Last updated: 19.02.18

GDPR and Beyond: Compliance in 2018 – All the Incoming Laws and Legislation that You Need to Know

Compliance certainly isn’t something that businesses enjoy thinking about and planning for, but it is nonetheless an important part of good trading. And of course, it’s always better to know in advance what you’re going to be up against as things change. With that in mind, we’ve brought together a run-down of some of the most important regulatory changes that are happening in the UK as we move through 2018. Some of them are industry specific, but there are a couple of big ones that could hit most businesses.

If you need help with common issues, then you should consider compliance training in the relevant requirements. Virtual College offers a number of courses pertaining to such compliance considerations such as data protection, and you can find out more about our compliance courses here.


GDPR is unequivocally the biggest compliance headache of 2018, and indeed the biggest change for businesses in this regard for many years. It affects most businesses across the EU, and also any businesses based outside the EU that in any way interact with EU citizens. In short, it is designed to give EU citizens more control over how their data is used. This is a very broad remit that, for instance, will cover every single business that trades online. You can read about GDPR in more detail on our dedicated GDPR page here. However, to give you an idea of some of the things that it requires, you will now need to ensure you have legal grounds to collect information from or about someone (usually their explicit permission), they will be able to request details of whatever information you do hold about them, and in certain cases they will legally be able to request you delete this information. GDPR is fully implemented on 25th May 2018, and businesses will be required to comply immediately. Fines and other penalties are proposed to be very harsh, and it is likely that the EU will make an example of some businesses early on.

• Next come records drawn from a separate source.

/-- R25: the value of every piece of state after RESET, with nothing loaded. All but those of `PC`, `SP` and the font are the
spec's decisions D13 and D3 (notes/assumptions/10.md); that the bytes from 0x050 on hold no stated value is R202
(notes/assumptions/3.md). -/
def Obligations.ResetValues : Prop :=
  State.reset.pc = 0x0200 ∧ State.reset.sp.val = 0 ∧ (∀ k : Fin 16, State.reset.stack[k.val] = 0) ∧
  (∀ x, State.reset.getV x = 0) ∧ State.reset.i = 0 ∧ State.reset.dt = 0 ∧ State.reset.st = 0 ∧
  (∀ k, State.reset.keyDown k = false) ∧ State.reset.haltedForKey = false ∧ State.reset.pendingKeyRegister = 0 ∧
  (∀ row col, State.reset.disp.pixel row col = false) ∧ State.reset.faultCause = .noFault ∧
  (∀ a : Fin 80, Memory.byte? State.reset.mem a.val = fontTable[a.val]?) ∧
  (∀ a, 0x050 ≤ a → Memory.byte? State.reset.mem a = none)

/-- R42: the conventional digit sprites, the glyph of digit `d` at `5 * d`. The bytes are general knowledge, the spec's
decision D22 (notes/assumptions/12.md). -/
def Obligations.FontGlyphs : Prop :=
  let glyph := fun d => State.reset.readBytes (5 * d) 5
  glyph 0x0 = [0xF0, 0x90, 0x90, 0x90, 0xF0] ∧ glyph 0x1 = [0x20, 0x60, 0x20, 0x20, 0x70] ∧
  glyph 0x2 = [0xF0, 0x10, 0xF0, 0x80, 0xF0] ∧ glyph 0x3 = [0xF0, 0x10, 0xF0, 0x10, 0xF0] ∧
  glyph 0x4 = [0x90, 0x90, 0xF0, 0x10, 0x10] ∧ glyph 0x5 = [0xF0, 0x80, 0xF0, 0x10, 0xF0] ∧
  glyph 0x6 = [0xF0, 0x80, 0xF0, 0x90, 0xF0] ∧ glyph 0x7 = [0xF0, 0x10, 0x20, 0x40, 0x40] ∧
  glyph 0x8 = [0xF0, 0x90, 0xF0, 0x90, 0xF0] ∧ glyph 0x9 = [0xF0, 0x90, 0xF0, 0x10, 0xF0] ∧
  glyph 0xA = [0xF0, 0x90, 0xF0, 0x90, 0x90] ∧ glyph 0xB = [0xE0, 0x90, 0xE0, 0x90, 0xE0] ∧
  glyph 0xC = [0xF0, 0x80, 0x80, 0x80, 0xF0] ∧ glyph 0xD = [0xE0, 0x90, 0x90, 0x90, 0xE0] ∧
  glyph 0xE = [0xF0, 0x80, 0xF0, 0x80, 0xF0] ∧ glyph 0xF = [0xF0, 0x80, 0xF0, 0x80, 0x80]

/-- R200, R202: the RESET event, from any state and with any image in the range of `MEM_INIT` (R4, R41), gives the reset values
(most of them the spec's decision D13, notes/assumptions/10.md), the font below 0x050, at each address the image names the byte
of its last pair there (the model's choice, notes/assumptions/5.md), and no stated byte elsewhere; a program image lies verbatim
from 0x200. What becomes of the launch parameter and of the model's own fields is the model's choice
(notes/assumptions/6.md, 8.md). -/
def Obligations.ResetEvent : Prop :=
  (∀ (image : List Host.Cell) (s : State), (∀ c ∈ image, 0x050 ≤ c.1 ∧ c.1 < 4096) →
    ∃ t, perform (.reset image) s = .next t ∧
      t.pc = 0x0200 ∧ t.sp.val = 0 ∧ t.i = 0 ∧ t.dt = 0 ∧ t.st = 0 ∧ (∀ x, t.getV x = 0) ∧
      (∀ k : Fin 16, t.stack[k.val] = 0) ∧ (∀ k, t.keyDown k = false) ∧ t.haltedForKey = false ∧
      t.pendingKeyRegister = 0 ∧ (∀ row col, t.disp.pixel row col = false) ∧ t.faultCause = .noFault ∧
      (∀ a : Fin 80, Memory.byte? t.mem a.val = fontTable[a.val]?) ∧
      (∀ (before after : List Host.Cell) (a : Nat) (b : Byte), image = before ++ (a, b) :: after →
        (∀ c ∈ after, c.1 ≠ a) → t.readByte a = b) ∧
      (∀ a, 0x050 ≤ a → (∀ c ∈ image, c.1 ≠ a) → Memory.byte? t.mem a = none) ∧
      t.unknownPolicy = s.unknownPolicy ∧ t.inbox = s.inbox ∧ t.evRand = none ∧ t.randIndex = s.randIndex ∧
      t.launch = s.launch + 1 ∧ t.dispChangedPulses = s.dispChangedPulses ∧
      t.unknownOpcodePulses = s.unknownOpcodePulses) ∧
  (∀ (program : List Byte) (s : State), program.length ≤ 3584 →
    ∃ t, perform (.reset (programImage program)) s = .next t ∧
      (∀ k (h : k < program.length), t.readByte (0x200 + k) = program[k]) ∧
      (∀ a, 0x050 ≤ a → (a < 0x200 ∨ 0x200 + program.length ≤ a) → Memory.byte? t.mem a = none))

/-- R5, R6: one step performs the oldest waiting event to completion and takes it from the inbox (the model's,
notes/assumptions/1.md); STEP(r) is one cycle whose random byte is `r`, and RESET is the event of `ResetEvent`. -/
def Obligations.StepPerformsOldestEvent : Prop :=
  ∀ (s : State) (rest : List Event),
    (s.inbox = [] → step s = cycle s) ∧
    (∀ image, s.inbox = .reset image :: rest → step s = perform (.reset image) { s with inbox := rest }) ∧
    (s.inbox = .tick :: rest → step s = .next (tick { s with inbox := rest })) ∧
    (∀ k, s.inbox = .keyPress k :: rest → step s = .next (keyPress k { s with inbox := rest })) ∧
    (∀ k, s.inbox = .keyRelease k :: rest → step s = .next (keyRelease k { s with inbox := rest })) ∧
    (∀ r t, s.inbox = .step r :: rest → cycle { s with inbox := rest, evRand := some r } = .next t →
      step s = .next { t with evRand := none })

/-- A step always answers a next state, but for a RESET whose image names an address outside 0x050 to 0xFFF, which is
refused by name (notes/assumptions/5.md). -/
def Obligations.StepStopsOnlyOnBadImage : Prop :=
  ∀ s : State,
    ((∃ t, step s = .next t) ∨ step s = .refused .imageOutsideMemory) ∧
    (step s = .refused .imageOutsideMemory ↔
      ∃ image rest, s.inbox = .reset image :: rest ∧ ∃ c ∈ image, c.1 < 0x050 ∨ 4096 ≤ c.1)

/-- R170: the numbers of the fault causes on `fault_out`, which no two causes share. They are the spec's decision D4
(notes/assumptions/15.md). -/
def Obligations.FaultCodes : Prop :=
  (∀ s : State, s.faultOut.toNat =
    (match s.faultCause with
      | .noFault => 0
      | .unknownOpcode => 1
      | .stackOverflow => 2
      | .stackUnderflow => 3
      | .memoryAddressOutOfRange => 4
      | .registerIndexOutOfRange => 5
      | .keyIndexOutOfRange => 6
      | .unsupportedSys => 7)) ∧
  ∀ s t : State, s.faultOut = t.faultOut ↔ s.faultCause = t.faultCause

/-! ## Control flow -/

/-- R100, R178: SYS always raises `UnsupportedSys`, code 7; nothing else is written and `PC` stays. The fault, and the words
SYS leaves to CLS and RET, are the spec's decision D6 (notes/assumptions/15.md). -/
def Obligations.SysFaults : Prop :=
  ∀ (nnn : Addr) (s : State),
    (nnn ≠ 0x0E0 → nnn ≠ 0x0EE → decodeWord (encNNN 0x0 nnn) = .ok (.sys nnn)) ∧
    ∃ t, exec (.sys nnn) s = .next t ∧ t.faultCause = .unsupportedSys ∧ t.faultOut = 7 ∧ t.pc = s.pc ∧
      OnlyChanges (· = .fault) s t

/-- R101: RET pops its target, the slot keeping its contents, or raises `StackUnderflow`. -/
def Obligations.RetPops : Prop :=
  ∀ s : State,
    decodeWord 0x00EE = .ok .ret ∧
    (∀ h : 0 < s.sp.val,
      ∃ t, exec .ret s = .next t ∧ t.pc = s.stack[s.sp.val - 1]'(by have := s.sp.isLt; omega) ∧
        t.sp.val = s.sp.val - 1 ∧ OnlyChanges (· ∈ [Part.pc, .sp]) s t) ∧
    (s.sp.val = 0 → FaultsWith .ret .stackUnderflow s)

/-- R102: JP addr. -/
def Obligations.JpSetsPc : Prop :=
  ∀ (nnn : Addr) (s : State),
    decodeWord (encNNN 0x1 nnn) = .ok (.jp nnn) ∧
    ∃ t, exec (.jp nnn) s = .next t ∧ t.pc.toNat = nnn.toNat ∧ OnlyChanges (· = .pc) s t

/-- R103: CALL addr pushes `PC + 2`, or raises `StackOverflow`; a call followed at once by a return leaves `PC` where it would
have been had the call never been, and the stack pointer as it was. -/
def Obligations.CallPushes : Prop :=
  ∀ (nnn : Addr) (s : State),
    decodeWord (encNNN 0x2 nnn) = .ok (.call nnn) ∧
    (∀ h : s.sp.val < 16,
      ∃ t, exec (.call nnn) s = .next t ∧ t.stack[s.sp.val] = s.pc + 2 ∧ t.sp.val = s.sp.val + 1 ∧
        t.pc.toNat = nnn.toNat ∧ OnlyChanges (· ∈ [Part.slot ⟨s.sp.val, h⟩, .sp, .pc]) s t) ∧
    (∀ h : s.sp.val < 16, ∃ t u, exec (.call nnn) s = .next t ∧ exec .ret t = .next u ∧ u.pc = s.pc + 2 ∧
      OnlyChanges (· ∈ [Part.slot ⟨s.sp.val, h⟩, .pc]) s u) ∧
    (s.sp.val = 16 → FaultsWith (.call nnn) .stackOverflow s)

/-- R104, R105: the skips on a byte. -/
def Obligations.SkipsOnByte : Prop :=
  ∀ (x : Nibble) (kk : Byte) (s : State),
    decodeWord (encXKK 0x3 x kk) = .ok (.seByte x kk) ∧ decodeWord (encXKK 0x4 x kk) = .ok (.sneByte x kk) ∧
    (∃ t, exec (.seByte x kk) s = .next t ∧ (s.getV x = kk → t.pc = s.pc + 4) ∧
      (s.getV x ≠ kk → t.pc = s.pc + 2) ∧ OnlyChanges (· = .pc) s t) ∧
    (∃ t, exec (.sneByte x kk) s = .next t ∧ (s.getV x ≠ kk → t.pc = s.pc + 4) ∧
      (s.getV x = kk → t.pc = s.pc + 2) ∧ OnlyChanges (· = .pc) s t)

/-- R106, R107: the skips on two registers; with `x = y` SE always skips and SNE never does. -/
def Obligations.SkipsOnRegisters : Prop :=
  ∀ (x y : Nibble) (s : State),
    decodeWord (encXYN 0x5 x y 0x0) = .ok (.seReg x y) ∧ decodeWord (encXYN 0x9 x y 0x0) = .ok (.sneReg x y) ∧
    (∃ t, exec (.seReg x y) s = .next t ∧ (s.getV x = s.getV y → t.pc = s.pc + 4) ∧
      (s.getV x ≠ s.getV y → t.pc = s.pc + 2) ∧ (x = y → t.pc = s.pc + 4) ∧ OnlyChanges (· = .pc) s t) ∧
    (∃ t, exec (.sneReg x y) s = .next t ∧ (s.getV x ≠ s.getV y → t.pc = s.pc + 4) ∧
      (s.getV x = s.getV y → t.pc = s.pc + 2) ∧ (x = y → t.pc = s.pc + 2) ∧ OnlyChanges (· = .pc) s t)

/-- R108: JP V0, addr. That the sum is neither masked to 12 bits nor wrapped is the spec's decision D19
(notes/assumptions/15.md). -/
def Obligations.JpV0AddsV0 : Prop :=
  ∀ (nnn : Addr) (s : State),
    decodeWord (encNNN 0xB nnn) = .ok (.jpV0 nnn) ∧
    ∃ t, exec (.jpV0 nnn) s = .next t ∧ t.pc.toNat = nnn.toNat + (s.getV 0).toNat ∧ OnlyChanges (· = .pc) s t

/-! ## Register load, ALU, random -/

/-- R122, R124: LD Vx, byte and LD Vx, Vy. -/
def Obligations.RegisterLoads : Prop :=
  ∀ (x y : Nibble) (kk : Byte) (s : State),
    decodeWord (encXKK 0x6 x kk) = .ok (.ldByte x kk) ∧ decodeWord (encXYN 0x8 x y 0x0) = .ok (.ldReg x y) ∧
    (∃ t, exec (.ldByte x kk) s = .next t ∧ t.getV x = kk ∧ t.pc = s.pc + 2 ∧
      OnlyChanges (· ∈ [Part.reg x, .pc]) s t) ∧
    (∃ t, exec (.ldReg x y) s = .next t ∧ t.getV x = s.getV y ∧ t.pc = s.pc + 2 ∧
      OnlyChanges (· ∈ [Part.reg x, .pc]) s t)

/-- R123, R125, R126, R127: ADD Vx, byte (mod 256) and OR, AND, XOR, bit by bit. That none of them writes `VF` unless it is
the destination is the spec's decision D12 (notes/assumptions/15.md). -/
def Obligations.AddByteAndBitwise : Prop :=
  ∀ (x y : Nibble) (kk : Byte) (s : State),
    decodeWord (encXKK 0x7 x kk) = .ok (.addByte x kk) ∧ decodeWord (encXYN 0x8 x y 0x1) = .ok (.orReg x y) ∧
    decodeWord (encXYN 0x8 x y 0x2) = .ok (.andReg x y) ∧ decodeWord (encXYN 0x8 x y 0x3) = .ok (.xorReg x y) ∧
    (∃ t, exec (.addByte x kk) s = .next t ∧ (t.getV x).toNat = ((s.getV x).toNat + kk.toNat) % 256 ∧
      t.pc = s.pc + 2 ∧ OnlyChanges (· ∈ [Part.reg x, .pc]) s t) ∧
    (∃ t, exec (.orReg x y) s = .next t ∧
      (∀ b, (t.getV x).getLsbD b = ((s.getV x).getLsbD b || (s.getV y).getLsbD b)) ∧
      t.pc = s.pc + 2 ∧ OnlyChanges (· ∈ [Part.reg x, .pc]) s t) ∧
    (∃ t, exec (.andReg x y) s = .next t ∧
      (∀ b, (t.getV x).getLsbD b = ((s.getV x).getLsbD b && (s.getV y).getLsbD b)) ∧
      t.pc = s.pc + 2 ∧ OnlyChanges (· ∈ [Part.reg x, .pc]) s t) ∧
    (∃ t, exec (.xorReg x y) s = .next t ∧
      (∀ b, (t.getV x).getLsbD b = ((s.getV x).getLsbD b ^^ (s.getV y).getLsbD b)) ∧
      t.pc = s.pc + 2 ∧ OnlyChanges (· ∈ [Part.reg x, .pc]) s t)

/-- R128, R129: ADD Vx, Vy with its carry and SUB with its not-borrow, 1 for equal operands. Where `x` is 0xF the flag, written
last, is the one kept (the spec's decision D11, notes/assumptions/15.md). -/
def Obligations.AddAndSubtract : Prop :=
  ∀ (x y : Nibble) (s : State),
    decodeWord (encXYN 0x8 x y 0x4) = .ok (.addReg x y) ∧ decodeWord (encXYN 0x8 x y 0x5) = .ok (.sub x y) ∧
    (∃ t, exec (.addReg x y) s = .next t ∧
      (x ≠ 0xF → (t.getV x).toNat = ((s.getV x).toNat + (s.getV y).toNat) % 256) ∧
      (t.getV 0xF).toNat = (if 255 < (s.getV x).toNat + (s.getV y).toNat then 1 else 0) ∧
      t.pc = s.pc + 2 ∧ OnlyChanges (· ∈ [Part.reg x, .reg 0xF, .pc]) s t) ∧
    (∃ t, exec (.sub x y) s = .next t ∧
      (x ≠ 0xF → (t.getV x).toNat = ((s.getV x).toNat + 256 - (s.getV y).toNat) % 256) ∧
      (t.getV 0xF).toNat = (if (s.getV y).toNat ≤ (s.getV x).toNat then 1 else 0) ∧
      t.pc = s.pc + 2 ∧ OnlyChanges (· ∈ [Part.reg x, .reg 0xF, .pc]) s t)

/-- R131: SUBN. The flag is not-borrow of `V[y] - V[x]`; its 0 case is an inference the spec marks as derived, and that it is
kept where `x` is 0xF is the spec's decision D11 (notes/assumptions/15.md). -/
def Obligations.SubtractReversed : Prop :=
  ∀ (x y : Nibble) (s : State),
    decodeWord (encXYN 0x8 x y 0x7) = .ok (.subn x y) ∧
    ∃ t, exec (.subn x y) s = .next t ∧
      (x ≠ 0xF → (t.getV x).toNat = ((s.getV y).toNat + 256 - (s.getV x).toNat) % 256) ∧
      (t.getV 0xF).toNat = (if (s.getV x).toNat ≤ (s.getV y).toNat then 1 else 0) ∧
      t.pc = s.pc + 2 ∧ OnlyChanges (· ∈ [Part.reg x, .reg 0xF, .pc]) s t

/-- R130, R132: SHR and SHL shift `V[x]` in place by one bit, whatever `y` is; `VF` is the bit shifted out. That the flag is
the one kept where `x` is 0xF is the spec's decision D11 (notes/assumptions/15.md). -/
def Obligations.Shifts : Prop :=
  ∀ (x y : Nibble) (s : State),
    decodeWord (encXYN 0x8 x y 0x6) = .ok (.shr x y) ∧ decodeWord (encXYN 0x8 x y 0xE) = .ok (.shl x y) ∧
    (∃ t, exec (.shr x y) s = .next t ∧ (x ≠ 0xF → (t.getV x).toNat = (s.getV x).toNat / 2) ∧
      (t.getV 0xF).toNat = (s.getV x).toNat % 2 ∧
      t.pc = s.pc + 2 ∧ OnlyChanges (· ∈ [Part.reg x, .reg 0xF, .pc]) s t) ∧
    (∃ t, exec (.shl x y) s = .next t ∧ (x ≠ 0xF → (t.getV x).toNat = (s.getV x).toNat * 2 % 256) ∧
      (t.getV 0xF).toNat = (s.getV x).toNat / 128 ∧
      t.pc = s.pc + 2 ∧ OnlyChanges (· ∈ [Part.reg x, .reg 0xF, .pc]) s t)

/-- R133: RND of a STEP whose random byte is `r`; the port that holds it is a field of the model's (notes/assumptions/2.md).
-/
def Obligations.RandomAndMask : Prop :=
  ∀ (x : Nibble) (kk r : Byte) (s : State), s.evRand = some r →
    decodeWord (encXKK 0xC x kk) = .ok (.rnd x kk) ∧
    ∃ t, exec (.rnd x kk) s = .next t ∧ t.getV x = r &&& kk ∧ t.evRand = none ∧ t.pc = s.pc + 2 ∧
      OnlyChanges (· ∈ [Part.reg x, .pc, .evRand]) s t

The Markets in Financial Instruments Directive is another EU regulation, but one that pertains specifically to the finance industry. It was introduced ten years ago with the intention of harmonizing the financial services industry across the EU in respects of security, accountability and transparency. MiFID II is an addition to this which adds a vast amount of additional requirements designed to further make the financial services industry safer and more efficient. There are many new reporting requirements, as well as restrictions on high frequency trading, which will have major impacts for financial businesses. And many haven’t quite got to grips yet.

Senior Managers Regime

Another financial issue, and one which has been ongoing for a couple of years now. The Senior Managers Regime did actually come into force in 2016, but was only applicable to larger businesses. The FCA (Financial Conduct Authority) have it in their timetable to roll it out to all relevant businesses in 2018 however, some attention must be given if you think this might apply to you at some point. The SMR is a fairly straightforward bit of compliance, and is designed to ensure that senior staff at banks, building societies, credit unions, large insurers and investment banks are fully accountable. It involves getting approval from the FCA for certain appointments, as well as fully documenting the roles and responsibilities as well as relationships of senior members of staff.

Gender Pay Gap

A particularly hot topic throughout the last couple of years, the Government decided that all businesses with 250 or more employees at the start of the 2017/2018 financial year would have to report on the gender pay gap within their company. The deadline for this is the 30th of March 2018, and there are a number of details that you’re required to give. Naturally, with many businesses focusing on their tax returns at this time of year, this information has not been sent by HR to the government in a lot of cases. The information is fortunately not overly in-depth, and it is straightforward to submit online. It’s worth noting that the information must be available for another three years, and should be published on the company website too.


Most of the Government and Civil Service’s bandwidth has been focused on Brexit over the last year, which means that there are comparatively few incoming regulations for most industries outside finance, bar the big GDPR upheaval. This is generally good news for most businesses small and large, but it goes without saying that Brexit itself is going to be throwing up quite a few regulatory challenges for a lot of sectors, and 2018 is very likely to be the year in which some of these become clearer. One consideration that will certainly need some attention this coming year is if you have employees from the EU, then you’ll need to watch out for the new visa registration system going live online, which is purported to be later this year. It should be straightforward and accept applications by default, but it’s worth monitoring developments regardless.